JXTA Appliances
A JXTA appliance is similar to routers, firewalls, and other network hardware. The idea of a JXTA appliance is to put into dedicated hardware the parts of the JXTA platform that are generic and key parts of the virtual P2P network.
JXTA has the equivalent components of a router, an HTTP store-and-forward gateway, and service discovery. Each peer may supply these services to other peers. Besides running applications, each peer may be an active part of the virtual network. By using appliances, the burden of supplying the virtual network is offloaded from many of the peers. Obviously, the appliance can also be tuned to perform such functions at higher speeds and capacities.
The idea of an appliance is familiar. The appliance can have management functions and additional software tailored to corporate and Internet service provider norms of control and monitoring so that it's much like a traditional router, firewall, or proxy server. The more network managers and their bosses feel that they have control of what's going on, the more JXTA and P2P applications will flourish.

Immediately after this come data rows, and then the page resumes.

-- ==== Sys2Proof/Machine/Dispatch.lean ====
section
/-! DEFINITION. One arm per command of the catalog, each a direct call of its meaning. -/

namespace Sys2Proof.Machine

def exec (i : Instr) (s : State) : Host.Outcome State Fault Refusal :=
  match i with
  | .startPeriodic => Sys2Proof.Machine.execStartPeriodic s
  | .stopPeriodic => Sys2Proof.Machine.execStopPeriodic s
  | .readMeasurement => Sys2Proof.Machine.execReadMeasurement s
  | .getDataReady => Sys2Proof.Machine.execGetDataReady s
  | .getTempOffset => Sys2Proof.Machine.execGetTempOffset s
  | .getSensorAltitude => Sys2Proof.Machine.execGetSensorAltitude s
  | .getAmbientPressure => Sys2Proof.Machine.execGetAmbientPressure s
  | .reinit => Sys2Proof.Machine.execReinit s

end Sys2Proof.Machine
end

Why is there money in appliances? JXTA applications are being written and used all over the world, and network managers are getting itchy to control that traffic. The appliances can also improve the utilization of bandwidth by ensuring that some functions are on the local network and not accessed via the external Internet. Of course, there is also the ability of the network manager to block specific traffic. Call it security, censorship, or paranoia, blocking still sells big.